Visa Again Capitalizes on International Opportunities in Another Stellar Quarter

Person holds a contactless credit card over a card reader at table set with tea and pastries.

When Visa Inc. (NYSE: V) reported its third-quarter earnings late last month, shares dipped on the news even though the company delivered a repeat performance in a long line of strong showings. While shares did trend downward after the quarterly report, the company's stock price is still up more than 21% year to date and more than 40% over the trailing 12 months. Even the company's most spoiled investors should be pleased with returns like that.

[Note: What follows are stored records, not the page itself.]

/-- What a platform, memory, management, host and safety command
may write, beside what the end of any command may write: register arrays and parts of the state; none for any other command. -/
def touchesHost (c : Instr) : Option (List Reg × List Part) :=
  match c with
  | .bar4AccessDenied _ _ => some ([.DRN_PSTAT, .DRN_PCTRL], [.out])
  | .bootStageDone _ => some
    (permitRegs ++
     [.GLB_OPT_STAT, .GLB_OPT, .DRN_PSTAT, .DRN_PWR_CFG, .DRN_PWR_STAT, .DRN_CLK_STAT, .DRN_EVENT, .DRN_FAN_STAT, .DRN_GPIO_IN, .DRN_GPIO_OUT,
      .DRN_GPIO_OE, .DRN_GPIO_PULL_LO, .DRN_GPIO_PULL_HI, .RST_STAT, .RST_BOOT_MS, .RST_FW_STAT, .SAFE_STAT, .SAFE_ZONE, .SAFE_EVENT, .SAFE_CNT,
      .DBG_BIST_STAT, .DBG_BIST_FAILS, .MECH_BTEMP, .PEN_CFG] ++
     [.CIRQ_STATUS, .CIRQ_UCODE, .FIRN_PROG, .MOR_EVENT, .MOR_DEC, .MOR_PROG, .HQP_STEWARD, .HQP_STEWARD_TOKEN, .HQP_PORT, .MEM_SRAM_STAT,
      .MEM_DDR_STAT, .MEM_DDR_CMD, .MEM_DDR_DLY, .MCORE_STAT],
     [.breath, .cal, .chan, .cirq, .dbg, .drop, .floe, .free, .fw, .ilk, .mech, .memx, .out, .port, .pwr, .servo])
  | .optionProgram _ => some ([.DRN_PSTAT, .DRN_PCTRL, .RST_OPT_CMD], [.free, .pwr])
  | .optionRead _ => some ([.DRN_PSTAT, .DRN_PCTRL, .RST_OPT_CMD, .RST_OPT_STAGE], [])
  | .blockReset _ _ => some
    (spinRegs ++
     [.DRN_PSTAT, .DRN_PCTRL, .RST_BLK_CMD, .RST_FW_STAT, .DBG_UPD_STAT, .MECH_CAL_LAST, .PEN_LANE, .PEN_EVENT, .CIRQ_STATUS, .CIRQ_CAP_TRIG_LO,
      .CIRQ_CAP_TRIG_HI, .FIRN_STATUS, .FIRN_EVENT, .FIRN_BEAM, .MOR_DEC, .HQP_STEWARD, .HQP_STEWARD_TOKEN, .MEM_DMA_STAT, .MEM_RIME_STAT,
      .MCORE_EVENT, .MCORE_OWN, .MCORE_STAT, .MCORE_TRACE_PTR],
     [.breath, .cal, .chan, .cirq, .drop, .floe, .free, .fw, .mech, .memx, .out, .port, .servo])
  | .trialConfirm => some ([.RST_FW_STAT], [.fw])
  | .xtalLost => some ([.DRN_CLK_STAT, .DRN_EVENT], [])
  | .xtalRelock => some ([.DRN_CLK_STAT], [])
  | .timeRatioMeasure _ => some ([.DRN_TIME_RATIO], [.pwr])
  | .dozeIdle => some ([.DRN_PSTAT, .DRN_PCTRL], [.pwr])
  | .dozeRequest => some ([.DRN_PSTAT, .DRN_PCTRL], [.pwr])
  | .hibernateRequest _ => some ([.DRN_PSTAT, .DRN_PCTRL, .DRN_RETAIN], [.pwr])
  | .wake _ => some ([.DRN_PSTAT, .DRN_PCTRL, .DRN_PWR_STAT, .RST_STAT], [.pwr])
  | .wakeTimer _ => some ([.DRN_PSTAT, .DRN_PCTRL, .DRN_PWR_STAT, .DRN_WAKE_CTRL, .RST_STAT], [.pwr])
  | .retryWake => some
    ([.DRN_PSTAT, .DRN_PCTRL, .DRN_PWR_STAT, .RST_STAT, .MECH_SPEED, .PEN_STATUS, .PEN_DROP, .BRTH_EVENT, .BRTH_DOM_STAT],
     [.breath, .drop, .port, .pwr])
  | .powerRetry => some ([.DRN_PWR_STAT, .RST_STAT], [.pwr])
  | .tempSample _ => some ([.DRN_EVENT, .DRN_THERM_STAT, .DRN_TS, .DRN_FAN_STAT], [.pwr])
  | .fanUpdate => some ([.DRN_FAN_STAT], [.pwr])
  | .tachMeasure _ _ => some ([.DRN_EVENT, .DRN_FAN_STAT], [.pwr])
  | .thermalRestart => some ([.DRN_PSTAT, .DRN_PWR_STAT, .DRN_EVENT, .DRN_THERM_CNT, .RST_CAUSE, .RST_STAT], [.pwr])
  | .tripRestart => some ([.DRN_PSTAT, .DRN_PWR_STAT, .DRN_EVENT, .RST_CAUSE, .RST_STAT], [.pwr])
  | .supKick _ => some ([], [.pwr])
  | .fabricTimeout _ _ _ _ => some
    (permitRegs ++
     [.RST_FW_STAT, .DBG_UPD_STAT, .FIRN_CNT, .FIRN_AGC, .FIRN_TAP, .MOR_EVENT, .MOR_DEC_CMD_STAT, .MOR_CNT_UNC, .MOR_CNT_WDOG, .MOR_DEC,
      .MEM_EVENT, .MEM_DMA_STAT, .MCORE_EVENT, .MCORE_OWN, .MCORE_STAT, .MCORE_TRACE_PTR],
     [.breath, .cal, .chan, .cirq, .dbg, .drop, .floe, .free, .fw, .mech, .memx, .out, .port, .servo])
  | .eventGatherEnd => some ([], [])
  | .bistDone _ _ => some
    ([.DBG_BIST_CMD, .DBG_BIST_STAT, .DBG_BIST_FAILS, .MECH_SPEED, .MECH_CAL_LAST, .PEN_STATUS, .PEN_DROP, .CIRQ_STATUS, .CIRQ_UCODE,
      .CIRQ_EVENT, .CIRQ_HO_STAT, .FIRN_STATUS, .FIRN_EVENT, .FIRN_PROG, .FIRN_BEAM, .FIRN_LANE_STAT, .MOR_EVENT, .MOR_DEC_CMD_STAT, .MOR_DEC,
      .MOR_PROG, .BRTH_EVENT, .BRTH_DOM_STAT, .MCORE_EVENT, .MCORE_OWN] ++
     [.MCORE_STAT],
     [.breath, .cal, .chan, .cirq, .dbg, .out, .port, .servo])
  | .authChallenge => some ([.DBG_AUTH_CMD, .DBG_AUTH_CHAL], [.dbg, .free])
  | .authVerify _ => some ([.DBG_AUTH_CMD, .DBG_AUTH_STAT], [.dbg])
  | .authEnd => some ([.DBG_AUTH_CMD, .DBG_AUTH_STAT], [])
  | .liveUpdateStep => some
    ([.RST_FW_STAT, .DBG_UPD_STAT, .MECH_SPEED, .MECH_CAL_LAST, .PEN_STATUS, .PEN_DROP, .CIRQ_STATUS, .CIRQ_HO_STAT, .FIRN_STATUS, .FIRN_EVENT,
      .FIRN_PROG, .FIRN_BEAM, .FIRN_AGC, .FIRN_TAP, .MOR_DEC, .MOR_PROG, .BRTH_EVENT, .BRTH_DOM_STAT, .MCORE_EVENT, .MCORE_OWN, .MCORE_STAT,
      .MCORE_TRACE_PTR],
     [.breath, .cal, .chan, .cirq, .drop, .free, .fw, .mech, .memx, .out, .port, .servo])
  | .bfwUpdate _ _ _ _ => some ([.DBG_UPD_STAT, .DBG_BFW_STAT], [.drop, .fw, .mech, .out])
  | .bfwRebootTimeout _ => some ([.DBG_UPD_STAT, .DBG_BFW_STAT], [.fw, .mech])
  | .coreReady _ => some
    ([.MECH_SPEED, .MECH_CAL_LAST, .PEN_STATUS, .PEN_DROP, .FIRN_STATUS, .FIRN_EVENT, .FIRN_BEAM, .BRTH_EVENT, .BRTH_DOM_STAT, .MEM_RIME_STAT,
      .MCORE_EVENT, .MCORE_CMD, .MCORE_OWN, .MCORE_STAT],
     [.breath, .cal, .chan, .fw, .memx, .out, .port, .servo])
  | .coreHbTimeout _ => some
    ([.RST_FW_STAT, .DBG_UPD_STAT, .MECH_SPEED, .MECH_CAL_LAST, .PEN_STATUS, .PEN_DROP, .FIRN_STATUS, .FIRN_EVENT, .FIRN_BEAM, .BRTH_EVENT,
      .BRTH_DOM_STAT, .MCORE_EVENT, .MCORE_OWN, .MCORE_STAT, .MCORE_TRACE_PTR],
     [.breath, .cal, .chan, .free, .fw, .memx, .out, .port, .servo])
  | .coreTrap _ _ _ _ _ _ => some
    (spinRegs ++
     [.RST_FW_STAT, .DBG_UPD_STAT, .MECH_CAL_LAST, .FIRN_STATUS, .FIRN_EVENT, .FIRN_BEAM, .MEM_EVENT, .MEM_ECC_LAST, .MEM_ECC_ADDR, .MEM_ECC_CNT,
      .MEM_DDR_ECC_CNT, .MCORE_EVENT, .MCORE_OWN, .MCORE_STAT, .MCORE_TRAP, .MCORE_TRAP_PC, .MCORE_TRAP_ADDR, .MCORE_TRACE_PTR],
     [.breath, .cal, .chan, .cirq, .drop, .floe, .free, .fw, .mech, .memx, .out, .port, .servo])
  | .corePlannedRestart _ => some
    ([.DRN_PSTAT, .DRN_PCTRL, .RST_FW_STAT, .DBG_UPD_STAT, .MECH_SPEED, .MECH_CAL_LAST, .PEN_STATUS, .PEN_DROP, .FIRN_STATUS, .FIRN_EVENT,
      .FIRN_BEAM, .BRTH_EVENT, .BRTH_DOM_STAT, .MCORE_EVENT, .MCORE_CMD, .MCORE_OWN, .MCORE_STAT, .MCORE_TRACE_PTR],
     [.breath, .cal, .chan, .free, .fw, .memx, .out, .port, .servo])
  | .coreRelease _ => some
    ([.DRN_PSTAT, .DRN_PCTRL, .RST_FW_STAT, .DBG_UPD_STAT, .MECH_SPEED, .MECH_CAL_LAST, .PEN_STATUS, .PEN_DROP, .FIRN_STATUS, .FIRN_EVENT,
      .FIRN_BEAM, .BRTH_EVENT, .BRTH_DOM_STAT, .MCORE_EVENT, .MCORE_CMD, .MCORE_OWN, .MCORE_STAT, .MCORE_TRACE_PTR],
     [.breath, .cal, .chan, .free, .fw, .memx, .out, .port, .servo])
  | .ceWriteback _ _ => some ([], [.memx])
  | .patrolScrub _ _ => some ([.MEM_EVENT, .MEM_ECC_LAST, .MEM_ECC_ADDR, .MEM_ECC_CNT, .MEM_DDR_ECC_CNT], [.memx])
  | .mergeFlush _ _ _ => some ([.MEM_EVENT, .MEM_ECC_LAST, .MEM_ECC_ADDR, .MEM_ECC_CNT, .MEM_DDR_ECC_CNT], [.memx])
  | .dmaHalt _ _ _ _ _ => some
    (spinRegs ++
     [.MOR_EVENT, .MOR_DEC_CMD_STAT, .MOR_DEC, .MEM_EVENT, .MEM_ECC_LAST, .MEM_ECC_ADDR, .MEM_DMA_STAT, .MEM_ECC_CNT, .MEM_DDR_ECC_CNT],
     [.breath, .chan, .cirq, .drop, .floe, .fw, .mech, .memx, .out, .port, .servo])
  | .dmaRestart _ => some ([.MEM_EVENT, .MEM_DMA_STAT], [])
  | .dramRefresh _ => some ([], [.memx])
  | .selfRefreshEntry _ => some ([.MEM_DDR_STAT], [])
  | .ddrApplyDelays _ => some ([.DRN_PSTAT, .DRN_PCTRL, .MEM_DDR_CMD], [.memx])
  | .ddrRetune _ => some ([.MEM_DDR_CMD, .MEM_DDR_DLY], [.memx])
  | .ddrTestStart _ _ _ _ => some ([.DRN_PSTAT, .DRN_PCTRL, .MEM_DDR_TEST_CTRL, .MEM_DDR_TEST_STAT], [])
  | .ddrTestStop => some ([.DRN_PSTAT, .DRN_PCTRL, .MEM_DDR_TEST_STAT], [])
  | .rimeInvalidate => some ([.DRN_PSTAT, .DRN_PCTRL, .MEM_EVENT, .MEM_RIME_CTRL, .MEM_RIME_STAT], [.memx])
  | .rimeFlush => some ([.DRN_PSTAT, .DRN_PCTRL, .MEM_EVENT, .MEM_RIME_CTRL, .MEM_RIME_STAT], [.memx])
  | .rimeEnable => some ([.DRN_PSTAT, .DRN_PCTRL, .MEM_EVENT, .MEM_RIME_CTRL, .MEM_RIME_STAT], [])
  | .rimeDisable => some ([.DRN_PSTAT, .DRN_PCTRL, .MEM_EVENT, .MEM_RIME_CTRL, .MEM_RIME_STAT], [.memx])
  | .rimeWaysChange _ => some ([.DRN_PSTAT, .DRN_PCTRL, .MEM_EVENT, .MEM_RIME_CTRL, .MEM_RIME_STAT], [])
  | .partnerWake _ => some
    ([.DRN_PSTAT, .DRN_PCTRL, .DRN_PWR_STAT, .RST_STAT, .MECH_SPEED, .PEN_STATUS, .PEN_EVENT, .BRTH_EVENT, .BRTH_DOM_STAT],
     [.breath, .port, .pwr])
  | .breathRequest _ _ _ _ _ => some (spinRegs, [.breath, .cirq, .floe, .mech, .out, .port, .servo])
  | .breathRelease _ _ => some ([.MECH_SPEED, .PEN_STATUS, .BRTH_EVENT, .BRTH_DOM_STAT], [.breath, .port])
  | .requestAged _ _ => some ([.MECH_SPEED, .PEN_STATUS, .BRTH_EVENT, .BRTH_DOM_STAT], [.breath, .port])
  | .overdrawTick => some ([.MECH_SPEED, .MECH_SPIN_STAT, .PEN_STATUS, .BRTH_EVENT, .BRTH_DOM_MEAS, .BRTH_DOM_STAT], [.breath, .port])
  | .overdrawLong _ => some ([.BRTH_EVENT], [.breath])
  | .mechExcess _ => some ([.BRTH_EVENT, .BRTH_EXCESS], [.breath])
  | .bistGapExpiry => some ([], [.breath])
  | .busMasterClear _ => some (spinRegs ++ [.HQP_STEWARD, .HQP_STEWARD_TOKEN], [.breath, .chan, .cirq, .drop, .floe, .fw, .mech, .out, .port, .servo])
  | .fnEnable _ _ _ => some ([.DRN_PSTAT, .DRN_PCTRL, .FN_CTRL, .FN_STAT], [])
  | .fnDisable _ => some
    (spinRegs ++ [.DRN_PSTAT, .DRN_PCTRL, .HQP_STEWARD, .HQP_STEWARD_TOKEN, .FN_STAT],
     [.breath, .chan, .cirq, .drop, .floe, .fw, .mech, .out, .port, .servo])
  | .functionStopDone _ => some ([.HQP_FENCE, .FN_CTRL, .FN_STAT], [])
  | .claim _ => some ([.DRN_PSTAT, .DRN_PCTRL, .HQP_STEWARD, .HQP_STEWARD_TOKEN, .FN_CLAIM_CMD], [])
  | .standby _ => some ([.DRN_PSTAT, .DRN_PCTRL, .HQP_STEWARD, .HQP_STANDBY_TOKEN, .FN_CLAIM_CMD], [])
  | .release _ => some ([.DRN_PSTAT, .DRN_PCTRL, .HQP_STEWARD, .HQP_STEWARD_TOKEN, .FN_CLAIM_CMD], [])
  | .heartbeat _ => some ([.DRN_PSTAT, .DRN_PCTRL, .FN_CLAIM_CMD], [])
  | .stewardHbTimeout => some ([.HQP_STEWARD, .HQP_STEWARD_TOKEN], [])
  | .fenceFunction _ => some
    (spinRegs ++ [.DRN_PSTAT, .DRN_PCTRL, .HQP_STEWARD, .HQP_FENCE],
     [.breath, .chan, .cirq, .drop, .floe, .fw, .mech, .out, .port, .servo])
  | .fencePort _ => some
    (spinRegs ++ [.DRN_PSTAT, .DRN_PCTRL, .HQP_STEWARD, .HQP_FENCE],
     [.breath, .chan, .cirq, .drop, .floe, .fw, .mech, .out, .port, .servo])
  | .unfenceFunction _ => some ([.DRN_PSTAT, .DRN_PCTRL, .HQP_FENCE], [])
  | .unfencePort _ => some ([.DRN_PSTAT, .DRN_PCTRL, .HQP_FENCE], [])
  | .attentionWrite _ => some ([.DRN_PSTAT, .DRN_PCTRL, .DRN_PWR_STAT, .RST_STAT], [.pwr])
  | .doorbellScan _ _ => some ([.FN_STAT], [])
  | .fetchTimeout _ _ _ => some ([.FN_STAT], [])
  | .completionWrite _ => some ([], [.mech, .out])
  | .coalesceTimeout _ _ => some ([], [.out])
  | .identify _ _ _ => some ([], [.mech, .out])
  | .getLog _ _ _ => some ([], [.mech, .out])
  | .setFeature _ _ _ _ => some ([.MOR_EVENT], [.chan, .cirq, .mech])
  | .getFeature _ _ _ => some ([], [.mech, .out])
  | .fwDownload _ _ _ => some ([.MEM_DDR_STAT, .MEM_DDR_CMD], [.fw, .mech, .memx])
  | .fwCommit _ _ _ _ => some ([.MEM_DDR_STAT, .MEM_DDR_CMD], [.fw, .mech, .memx])
  | .createQp _ _ => some ([], [.mech])
  | .deleteQp _ _ => some ([], [.mech])
  | .lease _ _ => some (spinRegs ++ [.HQP_LEASE], [.breath, .chan, .cirq, .drop, .floe, .fw, .mech, .out, .port, .servo])
  | .calibSave _ _ _ => some ([], [.mech, .out])
  | .calibRestore _ _ _ _ => some
    ([.MECH_SPEED, .MECH_CAL_LAST, .PEN_STATUS, .PEN_DROP, .FIRN_STATUS, .FIRN_EVENT, .FIRN_BEAM, .BRTH_EVENT, .BRTH_DOM_STAT],
     [.breath, .cal, .chan, .drop, .mech, .out, .port, .servo])
  | .arm _ _ => some
    (permitRegs ++ [.SAFE_STAT, .SAFE_ZONE, .SAFE_EVENT, .SAFE_CNT],
     [.breath, .cal, .chan, .cirq, .drop, .floe, .fw, .ilk, .mech, .out, .port, .servo])
  | .ilkChannelChange _ _ => some
    (permitRegs ++ [.SAFE_STAT, .SAFE_ZONE, .SAFE_EVENT, .SAFE_DISC_LAST, .SAFE_CNT],
     [.breath, .cal, .chan, .cirq, .drop, .floe, .fw, .ilk, .mech, .out, .port, .servo])
  | .permitHoldDone => some
    (permitRegs ++ [.SAFE_STAT, .SAFE_ZONE, .SAFE_EVENT, .SAFE_CNT],
     [.breath, .cal, .chan, .cirq, .drop, .floe, .fw, .ilk, .mech, .out, .port, .servo])
  | .discrepancyTimeout => some
    (permitRegs ++ [.SAFE_STAT, .SAFE_ZONE, .SAFE_EVENT, .SAFE_DISC_LAST, .SAFE_CNT],
     [.breath, .cal, .chan, .cirq, .drop, .floe, .fw, .ilk, .mech, .out, .port, .servo])
  | .disarm _ => some
    (permitRegs ++ [.DRN_PSTAT, .DRN_PCTRL, .SAFE_STAT, .SAFE_ZONE, .SAFE_EVENT, .SAFE_CNT],
     [.breath, .cal, .chan, .cirq, .drop, .floe, .fw, .ilk, .mech, .out, .port, .servo])
  | .gpioEdge _ _ => some ([.DRN_PSTAT, .DRN_PCTRL, .DRN_PWR_STAT, .DRN_GPIO_IN, .DRN_GPIO_EVENT, .RST_STAT], [.pwr])
  | .gpioSet _ => some ([.DRN_PSTAT, .DRN_PCTRL, .DRN_PWR_STAT, .DRN_GPIO_IN, .DRN_GPIO_OUT, .DRN_GPIO_EVENT, .RST_STAT], [.pwr])
  | .gpioClr _ => some ([.DRN_PSTAT, .DRN_PCTRL, .DRN_PWR_STAT, .DRN_GPIO_IN, .DRN_GPIO_OUT, .DRN_GPIO_EVENT, .RST_STAT], [.pwr])
  | .mctpControl _ => some ([.DRN_PSTAT, .DRN_PCTRL, .DRN_PWR_STAT, .RST_STAT, .MECH_BTEMP], [.breath, .drop, .out, .pwr])
  | .mctpStatus => some ([.DRN_PSTAT, .DRN_PCTRL, .DRN_PWR_STAT, .RST_STAT, .MECH_BTEMP], [.breath, .drop, .out, .pwr])
  | .mctpReadRegister _ => some ([.DRN_PSTAT, .DRN_PCTRL, .DRN_PWR_STAT, .RST_STAT, .MECH_BTEMP], [.breath, .drop, .out, .pwr])
  | .mctpTelemetry _ => some ([.DRN_PSTAT, .DRN_PCTRL, .DRN_PWR_STAT, .RST_STAT, .MECH_BTEMP], [.breath, .drop, .out, .pwr])
  | .mctpLogEntries _ _ => some ([.DRN_PSTAT, .DRN_PCTRL, .DRN_PWR_STAT, .RST_STAT, .MECH_BTEMP], [.breath, .drop, .out, .pwr])
  | .refclkRestored => some ([.DRN_PWR_STAT, .DRN_CLK_STAT, .RST_STAT], [.pwr])
  | .powerGoodRise _ => some ([.GLB_CAUSE, .DRN_PWR_STAT, .DRN_CLK_STAT, .RST_STAT], [.pwr])
  | .hostLinkUp _ _ _ => some
    (takeRegs ++
     [.MECH_SERVO, .MECH_SLED_STAT, .MECH_CAL_LAST, .PEN_DROP, .FIRN_STATUS, .FIRN_EVENT, .FIRN_BEAM, .FIRN_AGC, .FIRN_CNT_INHIBIT, .FIRN_TAP,
      .HQP_PORT],
     [.breath, .cal, .chan, .cirq, .drop, .floe, .mech, .out, .port, .servo])
  | .dimmTempRead _ _ => some ([], [.memx])
  | _ => none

In the quarter, net revenue rose to $5.2 billion, a 15% increase year over year, and adjusted earnings per share (EPS) grew to $1.20, a 39% increase year over year. The strong top- and bottom-line growth was powered by strong growth in total payments volume -- the amount of money that travels across Visa's payment network -- to $2.1 trillion, a 13% increase year over year. Also in Q3, processed transactions, the number of times a Visa-branded product was used to facilitate a transaction, rose 12% to 31.7 billion. What stood out was that Visa's international numbers easily outshone its domestic growth, an ongoing trend for the company.

Data source: Visa Inc.

Visa's international success

Underlining the strong showing in foreign markets was Visa's 14.5% increase in payment volume in international markets, higher than the company average and significantly higher than its 10% domestic payment volume increase. In Q3, international transaction revenue grew 16% to $1.83 billion. Visa CEO Al Kelly acknowledged the international trends in the third quarter conference call :

While Visa seems to be growing strong in most of its foreign markets, the biggest opportunities seem to come from Europe and India.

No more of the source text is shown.